» Assignment: Retype, exactly as they appear below, the lines between the line holding "word long. -/" and the line holding "[], _ => encodes w0", both ends included.

Excerpts from a dataset
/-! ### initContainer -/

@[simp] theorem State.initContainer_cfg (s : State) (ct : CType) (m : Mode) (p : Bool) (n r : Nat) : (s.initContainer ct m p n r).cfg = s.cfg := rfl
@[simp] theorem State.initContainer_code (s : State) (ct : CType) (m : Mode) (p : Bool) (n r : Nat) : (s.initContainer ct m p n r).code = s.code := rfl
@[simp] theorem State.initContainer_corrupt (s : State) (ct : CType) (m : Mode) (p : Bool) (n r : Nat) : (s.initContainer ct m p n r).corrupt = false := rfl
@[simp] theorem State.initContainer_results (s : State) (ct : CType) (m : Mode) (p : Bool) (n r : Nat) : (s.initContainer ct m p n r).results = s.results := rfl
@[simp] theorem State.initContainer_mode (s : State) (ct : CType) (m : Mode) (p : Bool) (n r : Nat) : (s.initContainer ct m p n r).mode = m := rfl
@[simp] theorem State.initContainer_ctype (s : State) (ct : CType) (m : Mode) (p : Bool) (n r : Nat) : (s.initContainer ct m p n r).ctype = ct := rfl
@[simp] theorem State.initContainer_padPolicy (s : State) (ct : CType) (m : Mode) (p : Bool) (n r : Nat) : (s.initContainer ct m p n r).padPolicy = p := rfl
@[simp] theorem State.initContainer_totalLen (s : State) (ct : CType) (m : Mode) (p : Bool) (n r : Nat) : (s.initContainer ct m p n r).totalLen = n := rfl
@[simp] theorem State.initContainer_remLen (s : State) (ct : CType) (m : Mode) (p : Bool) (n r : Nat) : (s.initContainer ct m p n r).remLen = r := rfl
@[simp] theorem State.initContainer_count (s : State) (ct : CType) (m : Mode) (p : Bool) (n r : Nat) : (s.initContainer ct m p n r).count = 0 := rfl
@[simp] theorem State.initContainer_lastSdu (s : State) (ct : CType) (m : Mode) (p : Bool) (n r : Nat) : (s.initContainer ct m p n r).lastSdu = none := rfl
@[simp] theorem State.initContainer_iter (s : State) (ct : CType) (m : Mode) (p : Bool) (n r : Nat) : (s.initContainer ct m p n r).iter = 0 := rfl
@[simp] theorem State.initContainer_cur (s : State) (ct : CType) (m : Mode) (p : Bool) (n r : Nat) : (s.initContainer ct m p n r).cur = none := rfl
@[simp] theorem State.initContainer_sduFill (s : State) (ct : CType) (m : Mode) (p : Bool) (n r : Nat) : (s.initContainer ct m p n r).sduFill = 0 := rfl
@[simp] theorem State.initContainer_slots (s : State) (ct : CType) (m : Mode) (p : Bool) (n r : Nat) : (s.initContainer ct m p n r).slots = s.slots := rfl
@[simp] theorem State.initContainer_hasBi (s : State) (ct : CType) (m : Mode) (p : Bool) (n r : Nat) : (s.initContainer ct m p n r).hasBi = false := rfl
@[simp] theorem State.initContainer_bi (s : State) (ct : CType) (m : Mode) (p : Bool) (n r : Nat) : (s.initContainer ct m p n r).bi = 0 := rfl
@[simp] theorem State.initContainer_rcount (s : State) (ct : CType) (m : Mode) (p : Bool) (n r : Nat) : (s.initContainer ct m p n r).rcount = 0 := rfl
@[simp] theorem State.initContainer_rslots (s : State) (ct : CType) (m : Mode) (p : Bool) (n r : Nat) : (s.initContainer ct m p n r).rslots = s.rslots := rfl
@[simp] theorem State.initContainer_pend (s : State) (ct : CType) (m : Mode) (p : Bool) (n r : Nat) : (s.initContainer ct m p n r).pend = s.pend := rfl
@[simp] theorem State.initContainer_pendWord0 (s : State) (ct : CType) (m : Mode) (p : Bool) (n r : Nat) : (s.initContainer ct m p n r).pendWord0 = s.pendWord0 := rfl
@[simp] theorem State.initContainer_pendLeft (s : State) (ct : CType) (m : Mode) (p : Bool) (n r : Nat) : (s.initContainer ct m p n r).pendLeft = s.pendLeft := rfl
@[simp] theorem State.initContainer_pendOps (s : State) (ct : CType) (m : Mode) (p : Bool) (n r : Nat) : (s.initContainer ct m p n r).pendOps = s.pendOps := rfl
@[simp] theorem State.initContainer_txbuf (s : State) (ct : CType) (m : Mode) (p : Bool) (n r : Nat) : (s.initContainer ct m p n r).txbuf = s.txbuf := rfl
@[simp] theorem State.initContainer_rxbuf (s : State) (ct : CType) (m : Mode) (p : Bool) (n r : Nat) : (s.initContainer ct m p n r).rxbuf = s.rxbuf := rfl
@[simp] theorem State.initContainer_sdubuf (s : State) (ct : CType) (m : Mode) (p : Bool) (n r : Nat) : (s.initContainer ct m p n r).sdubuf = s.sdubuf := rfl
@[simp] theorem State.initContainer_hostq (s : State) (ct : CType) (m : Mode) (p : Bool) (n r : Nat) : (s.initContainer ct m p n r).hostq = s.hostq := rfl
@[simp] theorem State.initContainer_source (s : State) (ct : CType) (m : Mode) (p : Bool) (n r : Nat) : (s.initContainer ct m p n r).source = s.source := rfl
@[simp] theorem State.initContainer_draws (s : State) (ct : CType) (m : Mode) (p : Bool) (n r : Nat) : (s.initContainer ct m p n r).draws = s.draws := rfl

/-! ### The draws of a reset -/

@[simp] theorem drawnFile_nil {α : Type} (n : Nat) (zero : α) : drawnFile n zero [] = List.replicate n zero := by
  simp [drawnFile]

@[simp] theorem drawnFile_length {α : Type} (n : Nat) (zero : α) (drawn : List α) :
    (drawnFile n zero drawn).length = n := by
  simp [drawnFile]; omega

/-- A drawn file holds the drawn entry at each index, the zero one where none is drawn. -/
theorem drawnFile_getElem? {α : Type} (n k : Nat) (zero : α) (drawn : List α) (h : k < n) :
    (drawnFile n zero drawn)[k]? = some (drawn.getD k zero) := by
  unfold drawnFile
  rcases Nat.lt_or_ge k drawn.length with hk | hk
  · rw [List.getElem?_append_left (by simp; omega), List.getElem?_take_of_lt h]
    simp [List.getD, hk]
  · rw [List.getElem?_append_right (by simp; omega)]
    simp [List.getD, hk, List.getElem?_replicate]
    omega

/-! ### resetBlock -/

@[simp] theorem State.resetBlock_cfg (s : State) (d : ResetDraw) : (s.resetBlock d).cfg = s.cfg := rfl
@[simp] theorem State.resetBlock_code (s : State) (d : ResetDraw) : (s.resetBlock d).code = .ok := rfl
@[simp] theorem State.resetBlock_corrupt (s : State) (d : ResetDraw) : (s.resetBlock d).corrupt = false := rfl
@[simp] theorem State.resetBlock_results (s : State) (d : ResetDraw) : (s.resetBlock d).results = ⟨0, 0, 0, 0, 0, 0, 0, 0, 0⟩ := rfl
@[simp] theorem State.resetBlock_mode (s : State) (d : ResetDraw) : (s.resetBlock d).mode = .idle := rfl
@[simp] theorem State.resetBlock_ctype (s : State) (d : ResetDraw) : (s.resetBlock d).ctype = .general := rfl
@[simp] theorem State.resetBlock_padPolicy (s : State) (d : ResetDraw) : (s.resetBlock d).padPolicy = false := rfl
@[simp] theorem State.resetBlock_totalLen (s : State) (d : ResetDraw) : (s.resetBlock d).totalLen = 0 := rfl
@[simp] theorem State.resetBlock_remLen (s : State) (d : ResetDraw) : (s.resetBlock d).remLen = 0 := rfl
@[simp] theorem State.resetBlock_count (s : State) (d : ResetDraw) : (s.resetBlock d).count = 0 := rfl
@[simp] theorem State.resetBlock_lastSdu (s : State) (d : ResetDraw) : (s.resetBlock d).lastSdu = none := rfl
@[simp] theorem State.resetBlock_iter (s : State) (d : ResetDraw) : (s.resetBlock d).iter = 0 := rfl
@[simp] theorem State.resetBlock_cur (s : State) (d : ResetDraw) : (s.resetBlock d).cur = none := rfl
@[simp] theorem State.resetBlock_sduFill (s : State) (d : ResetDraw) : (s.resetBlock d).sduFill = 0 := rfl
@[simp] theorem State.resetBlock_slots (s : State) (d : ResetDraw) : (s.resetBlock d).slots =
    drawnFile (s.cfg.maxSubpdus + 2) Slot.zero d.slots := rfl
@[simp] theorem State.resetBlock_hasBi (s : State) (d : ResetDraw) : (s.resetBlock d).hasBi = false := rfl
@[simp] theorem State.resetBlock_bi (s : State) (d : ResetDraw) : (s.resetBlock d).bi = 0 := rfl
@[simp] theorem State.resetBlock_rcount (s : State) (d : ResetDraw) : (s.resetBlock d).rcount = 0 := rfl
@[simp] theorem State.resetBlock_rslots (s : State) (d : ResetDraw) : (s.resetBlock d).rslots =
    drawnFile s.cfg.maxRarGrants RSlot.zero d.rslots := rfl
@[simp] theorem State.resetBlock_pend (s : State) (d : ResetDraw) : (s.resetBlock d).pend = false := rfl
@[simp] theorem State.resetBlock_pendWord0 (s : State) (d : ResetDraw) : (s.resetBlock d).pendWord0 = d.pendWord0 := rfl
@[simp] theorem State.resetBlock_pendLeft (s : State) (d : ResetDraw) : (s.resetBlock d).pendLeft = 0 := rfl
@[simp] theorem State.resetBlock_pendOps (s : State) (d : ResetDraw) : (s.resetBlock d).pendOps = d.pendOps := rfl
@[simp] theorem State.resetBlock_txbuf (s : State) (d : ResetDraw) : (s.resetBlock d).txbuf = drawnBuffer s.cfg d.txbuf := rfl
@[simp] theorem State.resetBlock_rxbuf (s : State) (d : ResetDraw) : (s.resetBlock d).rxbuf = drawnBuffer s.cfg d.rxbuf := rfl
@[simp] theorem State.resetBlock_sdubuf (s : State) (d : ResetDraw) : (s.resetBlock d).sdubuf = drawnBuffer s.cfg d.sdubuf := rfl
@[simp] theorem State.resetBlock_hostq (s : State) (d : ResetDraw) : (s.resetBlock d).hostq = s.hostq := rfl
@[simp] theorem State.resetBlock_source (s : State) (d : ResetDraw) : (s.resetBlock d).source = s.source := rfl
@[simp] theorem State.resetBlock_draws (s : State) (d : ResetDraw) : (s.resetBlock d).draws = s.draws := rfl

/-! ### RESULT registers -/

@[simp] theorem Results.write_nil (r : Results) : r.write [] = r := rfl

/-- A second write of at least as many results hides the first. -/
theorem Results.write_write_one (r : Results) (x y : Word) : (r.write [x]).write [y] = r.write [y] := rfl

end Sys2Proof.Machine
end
...
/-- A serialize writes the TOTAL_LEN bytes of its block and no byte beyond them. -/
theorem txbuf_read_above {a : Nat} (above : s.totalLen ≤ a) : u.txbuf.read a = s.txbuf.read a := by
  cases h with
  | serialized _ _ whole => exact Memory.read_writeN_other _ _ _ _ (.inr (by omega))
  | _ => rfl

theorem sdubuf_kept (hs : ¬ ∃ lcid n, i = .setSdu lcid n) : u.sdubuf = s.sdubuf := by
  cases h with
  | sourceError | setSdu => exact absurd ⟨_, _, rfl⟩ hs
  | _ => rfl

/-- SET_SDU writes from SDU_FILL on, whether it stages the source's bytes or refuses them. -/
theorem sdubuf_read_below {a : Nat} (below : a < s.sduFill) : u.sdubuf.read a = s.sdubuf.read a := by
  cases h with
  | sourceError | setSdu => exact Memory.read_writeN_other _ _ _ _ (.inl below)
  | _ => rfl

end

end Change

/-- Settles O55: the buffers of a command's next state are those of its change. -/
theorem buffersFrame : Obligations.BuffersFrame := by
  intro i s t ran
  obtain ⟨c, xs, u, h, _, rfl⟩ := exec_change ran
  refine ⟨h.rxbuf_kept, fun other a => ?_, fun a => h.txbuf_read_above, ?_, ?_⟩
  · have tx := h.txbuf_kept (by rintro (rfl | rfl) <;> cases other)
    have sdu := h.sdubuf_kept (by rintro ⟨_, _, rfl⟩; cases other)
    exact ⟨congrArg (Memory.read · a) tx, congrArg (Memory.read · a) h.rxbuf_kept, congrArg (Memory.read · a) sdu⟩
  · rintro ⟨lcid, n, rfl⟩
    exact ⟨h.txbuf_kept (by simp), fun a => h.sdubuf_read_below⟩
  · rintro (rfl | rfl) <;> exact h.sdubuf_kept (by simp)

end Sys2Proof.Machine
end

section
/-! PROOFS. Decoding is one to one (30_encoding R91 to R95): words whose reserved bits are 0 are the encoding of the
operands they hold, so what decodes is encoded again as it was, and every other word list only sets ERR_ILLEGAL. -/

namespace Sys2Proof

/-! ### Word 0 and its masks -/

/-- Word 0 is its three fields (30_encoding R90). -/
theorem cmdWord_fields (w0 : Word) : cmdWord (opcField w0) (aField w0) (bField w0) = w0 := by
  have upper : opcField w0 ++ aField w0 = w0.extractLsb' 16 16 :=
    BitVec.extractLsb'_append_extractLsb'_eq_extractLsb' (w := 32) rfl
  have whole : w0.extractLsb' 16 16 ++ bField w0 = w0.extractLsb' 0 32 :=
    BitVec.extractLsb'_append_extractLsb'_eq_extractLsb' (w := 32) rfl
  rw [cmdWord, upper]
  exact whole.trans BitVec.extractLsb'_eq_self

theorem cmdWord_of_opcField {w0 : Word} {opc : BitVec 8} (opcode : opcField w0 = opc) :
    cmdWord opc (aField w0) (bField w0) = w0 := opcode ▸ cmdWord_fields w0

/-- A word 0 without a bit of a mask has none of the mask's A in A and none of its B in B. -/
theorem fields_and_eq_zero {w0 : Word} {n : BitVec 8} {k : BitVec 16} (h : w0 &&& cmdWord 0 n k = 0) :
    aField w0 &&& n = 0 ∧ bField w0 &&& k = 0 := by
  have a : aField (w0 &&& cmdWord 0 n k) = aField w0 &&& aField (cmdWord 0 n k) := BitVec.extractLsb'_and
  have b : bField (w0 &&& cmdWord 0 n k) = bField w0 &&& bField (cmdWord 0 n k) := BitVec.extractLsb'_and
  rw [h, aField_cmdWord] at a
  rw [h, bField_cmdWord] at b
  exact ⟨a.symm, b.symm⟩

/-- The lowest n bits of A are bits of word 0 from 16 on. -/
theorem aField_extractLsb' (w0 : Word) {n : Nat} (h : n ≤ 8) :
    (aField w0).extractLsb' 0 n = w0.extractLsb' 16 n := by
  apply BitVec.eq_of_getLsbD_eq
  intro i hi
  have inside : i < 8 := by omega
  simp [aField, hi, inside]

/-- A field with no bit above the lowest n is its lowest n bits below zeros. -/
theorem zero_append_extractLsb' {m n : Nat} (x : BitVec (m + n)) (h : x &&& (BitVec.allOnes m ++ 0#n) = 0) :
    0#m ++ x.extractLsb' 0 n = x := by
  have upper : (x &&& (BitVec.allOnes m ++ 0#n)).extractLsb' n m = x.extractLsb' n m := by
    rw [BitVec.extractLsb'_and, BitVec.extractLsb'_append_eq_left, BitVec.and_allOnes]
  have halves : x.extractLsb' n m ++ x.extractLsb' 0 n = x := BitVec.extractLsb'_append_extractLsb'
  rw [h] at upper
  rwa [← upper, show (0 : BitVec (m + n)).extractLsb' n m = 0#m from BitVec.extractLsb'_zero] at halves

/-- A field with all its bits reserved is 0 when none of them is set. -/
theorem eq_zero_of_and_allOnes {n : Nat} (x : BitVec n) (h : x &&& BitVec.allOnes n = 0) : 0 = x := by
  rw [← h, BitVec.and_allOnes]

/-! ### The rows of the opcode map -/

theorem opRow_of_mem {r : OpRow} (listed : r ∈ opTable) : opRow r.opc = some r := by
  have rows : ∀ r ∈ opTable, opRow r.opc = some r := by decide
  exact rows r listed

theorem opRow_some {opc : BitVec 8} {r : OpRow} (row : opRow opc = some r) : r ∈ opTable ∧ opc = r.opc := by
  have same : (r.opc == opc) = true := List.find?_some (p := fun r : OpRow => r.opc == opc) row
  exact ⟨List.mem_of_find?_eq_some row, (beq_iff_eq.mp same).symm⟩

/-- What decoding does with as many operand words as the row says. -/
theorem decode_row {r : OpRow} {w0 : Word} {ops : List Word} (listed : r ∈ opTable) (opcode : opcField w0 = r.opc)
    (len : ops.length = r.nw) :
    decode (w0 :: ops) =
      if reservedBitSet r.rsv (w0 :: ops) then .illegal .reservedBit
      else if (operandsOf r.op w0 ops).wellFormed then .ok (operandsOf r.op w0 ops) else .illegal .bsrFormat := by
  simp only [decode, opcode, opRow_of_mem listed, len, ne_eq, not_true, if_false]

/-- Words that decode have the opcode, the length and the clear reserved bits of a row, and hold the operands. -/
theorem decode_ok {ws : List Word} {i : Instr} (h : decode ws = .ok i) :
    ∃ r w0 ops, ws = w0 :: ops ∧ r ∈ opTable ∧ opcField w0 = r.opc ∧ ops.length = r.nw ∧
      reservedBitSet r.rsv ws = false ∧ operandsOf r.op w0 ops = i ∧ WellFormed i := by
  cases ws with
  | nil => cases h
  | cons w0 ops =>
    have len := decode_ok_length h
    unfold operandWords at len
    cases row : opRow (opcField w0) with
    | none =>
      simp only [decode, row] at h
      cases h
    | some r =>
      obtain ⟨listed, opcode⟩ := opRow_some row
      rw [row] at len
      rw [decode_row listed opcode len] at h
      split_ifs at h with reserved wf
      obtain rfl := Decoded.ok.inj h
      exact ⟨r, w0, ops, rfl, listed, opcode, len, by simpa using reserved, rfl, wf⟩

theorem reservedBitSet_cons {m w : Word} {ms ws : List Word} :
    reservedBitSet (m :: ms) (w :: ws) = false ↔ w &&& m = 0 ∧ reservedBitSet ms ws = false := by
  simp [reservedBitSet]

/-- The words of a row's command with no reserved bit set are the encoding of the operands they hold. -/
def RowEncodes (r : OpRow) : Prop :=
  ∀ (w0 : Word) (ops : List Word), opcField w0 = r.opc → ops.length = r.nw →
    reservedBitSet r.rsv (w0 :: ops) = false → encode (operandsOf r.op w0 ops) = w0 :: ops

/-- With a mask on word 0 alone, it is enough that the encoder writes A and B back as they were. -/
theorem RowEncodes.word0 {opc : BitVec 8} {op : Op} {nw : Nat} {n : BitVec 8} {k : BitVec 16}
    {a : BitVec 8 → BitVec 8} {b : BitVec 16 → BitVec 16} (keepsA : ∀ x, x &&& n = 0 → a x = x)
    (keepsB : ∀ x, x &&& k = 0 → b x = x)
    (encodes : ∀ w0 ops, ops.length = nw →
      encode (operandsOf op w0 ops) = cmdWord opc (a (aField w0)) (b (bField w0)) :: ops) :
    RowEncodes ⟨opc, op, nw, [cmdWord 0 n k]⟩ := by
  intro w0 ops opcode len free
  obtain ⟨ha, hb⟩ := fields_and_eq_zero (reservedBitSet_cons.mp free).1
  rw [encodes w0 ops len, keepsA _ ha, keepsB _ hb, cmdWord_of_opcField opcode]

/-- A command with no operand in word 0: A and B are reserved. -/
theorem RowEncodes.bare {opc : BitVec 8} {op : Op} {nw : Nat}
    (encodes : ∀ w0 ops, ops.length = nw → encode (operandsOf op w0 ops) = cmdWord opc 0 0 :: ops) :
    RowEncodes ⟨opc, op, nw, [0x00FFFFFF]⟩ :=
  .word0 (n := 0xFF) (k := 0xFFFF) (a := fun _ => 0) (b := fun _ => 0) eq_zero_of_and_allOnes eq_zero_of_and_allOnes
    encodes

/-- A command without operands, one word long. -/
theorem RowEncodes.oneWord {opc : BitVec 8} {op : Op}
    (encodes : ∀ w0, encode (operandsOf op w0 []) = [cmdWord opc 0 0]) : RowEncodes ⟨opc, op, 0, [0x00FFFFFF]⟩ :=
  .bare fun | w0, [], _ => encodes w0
==
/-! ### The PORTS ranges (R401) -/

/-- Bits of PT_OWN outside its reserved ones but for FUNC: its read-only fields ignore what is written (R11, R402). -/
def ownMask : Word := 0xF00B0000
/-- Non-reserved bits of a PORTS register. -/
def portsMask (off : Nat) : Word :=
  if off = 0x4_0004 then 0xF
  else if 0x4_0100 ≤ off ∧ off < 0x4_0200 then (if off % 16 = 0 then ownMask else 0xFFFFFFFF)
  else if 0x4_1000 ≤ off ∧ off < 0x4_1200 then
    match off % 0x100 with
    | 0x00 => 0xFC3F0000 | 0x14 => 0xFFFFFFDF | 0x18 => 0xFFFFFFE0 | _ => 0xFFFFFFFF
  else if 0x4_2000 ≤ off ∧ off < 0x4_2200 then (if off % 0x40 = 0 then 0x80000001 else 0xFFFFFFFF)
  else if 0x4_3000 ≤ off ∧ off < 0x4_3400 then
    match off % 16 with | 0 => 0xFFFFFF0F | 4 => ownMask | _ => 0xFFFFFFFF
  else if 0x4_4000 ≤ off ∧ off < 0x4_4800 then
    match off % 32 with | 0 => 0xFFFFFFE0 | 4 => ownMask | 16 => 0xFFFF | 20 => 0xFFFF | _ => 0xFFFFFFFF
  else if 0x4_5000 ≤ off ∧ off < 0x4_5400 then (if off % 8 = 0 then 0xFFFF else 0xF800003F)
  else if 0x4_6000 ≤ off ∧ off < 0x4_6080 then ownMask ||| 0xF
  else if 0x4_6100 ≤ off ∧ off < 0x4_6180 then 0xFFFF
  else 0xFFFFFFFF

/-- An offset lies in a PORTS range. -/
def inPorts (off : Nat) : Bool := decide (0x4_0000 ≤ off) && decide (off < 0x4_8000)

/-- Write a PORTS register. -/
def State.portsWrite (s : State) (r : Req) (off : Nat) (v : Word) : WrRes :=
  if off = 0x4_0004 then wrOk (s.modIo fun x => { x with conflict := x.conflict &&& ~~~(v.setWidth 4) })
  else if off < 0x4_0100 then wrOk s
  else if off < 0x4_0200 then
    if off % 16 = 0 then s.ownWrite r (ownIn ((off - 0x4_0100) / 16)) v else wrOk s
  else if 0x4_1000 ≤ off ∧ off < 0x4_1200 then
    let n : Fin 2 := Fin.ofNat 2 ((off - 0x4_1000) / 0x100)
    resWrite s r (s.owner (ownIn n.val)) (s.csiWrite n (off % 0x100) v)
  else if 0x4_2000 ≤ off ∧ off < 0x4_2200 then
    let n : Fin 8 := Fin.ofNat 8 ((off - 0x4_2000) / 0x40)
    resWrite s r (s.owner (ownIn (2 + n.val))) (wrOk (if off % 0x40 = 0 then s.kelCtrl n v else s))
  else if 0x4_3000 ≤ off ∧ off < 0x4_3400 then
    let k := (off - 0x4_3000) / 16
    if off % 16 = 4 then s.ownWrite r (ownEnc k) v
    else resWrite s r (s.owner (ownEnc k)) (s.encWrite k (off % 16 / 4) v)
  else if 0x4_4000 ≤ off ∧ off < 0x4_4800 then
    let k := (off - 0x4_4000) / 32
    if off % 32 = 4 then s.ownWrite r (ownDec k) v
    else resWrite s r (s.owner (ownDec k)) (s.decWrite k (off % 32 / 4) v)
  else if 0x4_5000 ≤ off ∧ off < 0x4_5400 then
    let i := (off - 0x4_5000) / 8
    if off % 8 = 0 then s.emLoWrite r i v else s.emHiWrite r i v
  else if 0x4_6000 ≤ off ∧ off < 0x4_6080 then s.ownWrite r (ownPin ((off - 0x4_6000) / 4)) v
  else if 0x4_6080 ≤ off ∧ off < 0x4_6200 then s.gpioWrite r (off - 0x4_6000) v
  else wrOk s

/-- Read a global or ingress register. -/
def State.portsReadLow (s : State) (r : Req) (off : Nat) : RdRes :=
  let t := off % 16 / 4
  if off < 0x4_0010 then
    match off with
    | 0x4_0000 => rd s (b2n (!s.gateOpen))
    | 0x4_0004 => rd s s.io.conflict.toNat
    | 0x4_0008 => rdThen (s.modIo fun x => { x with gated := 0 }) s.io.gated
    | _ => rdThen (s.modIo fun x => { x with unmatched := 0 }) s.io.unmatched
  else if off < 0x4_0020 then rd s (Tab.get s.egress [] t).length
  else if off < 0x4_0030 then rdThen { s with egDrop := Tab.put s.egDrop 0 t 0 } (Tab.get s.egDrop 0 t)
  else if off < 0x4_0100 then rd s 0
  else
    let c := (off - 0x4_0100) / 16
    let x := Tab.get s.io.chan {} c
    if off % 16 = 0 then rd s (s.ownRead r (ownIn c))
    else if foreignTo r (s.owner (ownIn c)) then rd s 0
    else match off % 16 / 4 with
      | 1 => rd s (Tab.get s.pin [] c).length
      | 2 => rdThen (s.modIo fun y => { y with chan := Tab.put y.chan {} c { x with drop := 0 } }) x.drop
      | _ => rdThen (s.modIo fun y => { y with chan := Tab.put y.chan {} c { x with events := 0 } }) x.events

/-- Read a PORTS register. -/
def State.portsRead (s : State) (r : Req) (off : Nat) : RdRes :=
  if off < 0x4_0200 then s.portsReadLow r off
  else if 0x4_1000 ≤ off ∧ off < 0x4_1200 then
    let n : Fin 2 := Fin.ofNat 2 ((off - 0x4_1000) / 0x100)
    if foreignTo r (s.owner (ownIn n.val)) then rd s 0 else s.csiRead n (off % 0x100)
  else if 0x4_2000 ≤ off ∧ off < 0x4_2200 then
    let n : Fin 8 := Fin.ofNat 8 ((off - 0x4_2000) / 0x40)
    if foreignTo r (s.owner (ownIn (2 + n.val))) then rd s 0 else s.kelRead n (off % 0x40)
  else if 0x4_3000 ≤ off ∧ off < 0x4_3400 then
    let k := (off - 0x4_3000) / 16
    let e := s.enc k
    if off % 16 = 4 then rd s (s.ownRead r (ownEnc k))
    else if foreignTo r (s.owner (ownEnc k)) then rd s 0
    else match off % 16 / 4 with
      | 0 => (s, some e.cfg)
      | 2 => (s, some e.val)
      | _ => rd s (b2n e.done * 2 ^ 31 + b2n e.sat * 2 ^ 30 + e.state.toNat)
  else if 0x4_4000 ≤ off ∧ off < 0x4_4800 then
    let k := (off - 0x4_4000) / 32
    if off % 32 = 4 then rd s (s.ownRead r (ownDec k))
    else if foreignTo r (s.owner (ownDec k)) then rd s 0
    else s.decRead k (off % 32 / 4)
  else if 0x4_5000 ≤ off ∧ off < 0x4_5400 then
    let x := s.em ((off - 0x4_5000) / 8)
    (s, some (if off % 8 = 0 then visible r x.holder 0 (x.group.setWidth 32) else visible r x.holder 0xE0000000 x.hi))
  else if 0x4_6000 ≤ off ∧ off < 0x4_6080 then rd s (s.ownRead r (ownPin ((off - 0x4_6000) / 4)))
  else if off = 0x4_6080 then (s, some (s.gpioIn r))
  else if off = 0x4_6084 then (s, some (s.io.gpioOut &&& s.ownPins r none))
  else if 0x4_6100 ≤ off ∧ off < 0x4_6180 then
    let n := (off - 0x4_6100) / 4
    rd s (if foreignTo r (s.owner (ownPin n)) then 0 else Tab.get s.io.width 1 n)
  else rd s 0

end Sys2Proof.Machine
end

» Response:
/-- A command without operands, one word long. -/
theorem RowEncodes.oneWord {opc : BitVec 8} {op : Op}
    (encodes : ∀ w0, encode (operandsOf op w0 []) = [cmdWord opc 0 0]) : RowEncodes ⟨opc, op, 0, [0x00FFFFFF]⟩ :=
  .bare fun | w0, [], _ => encodes w0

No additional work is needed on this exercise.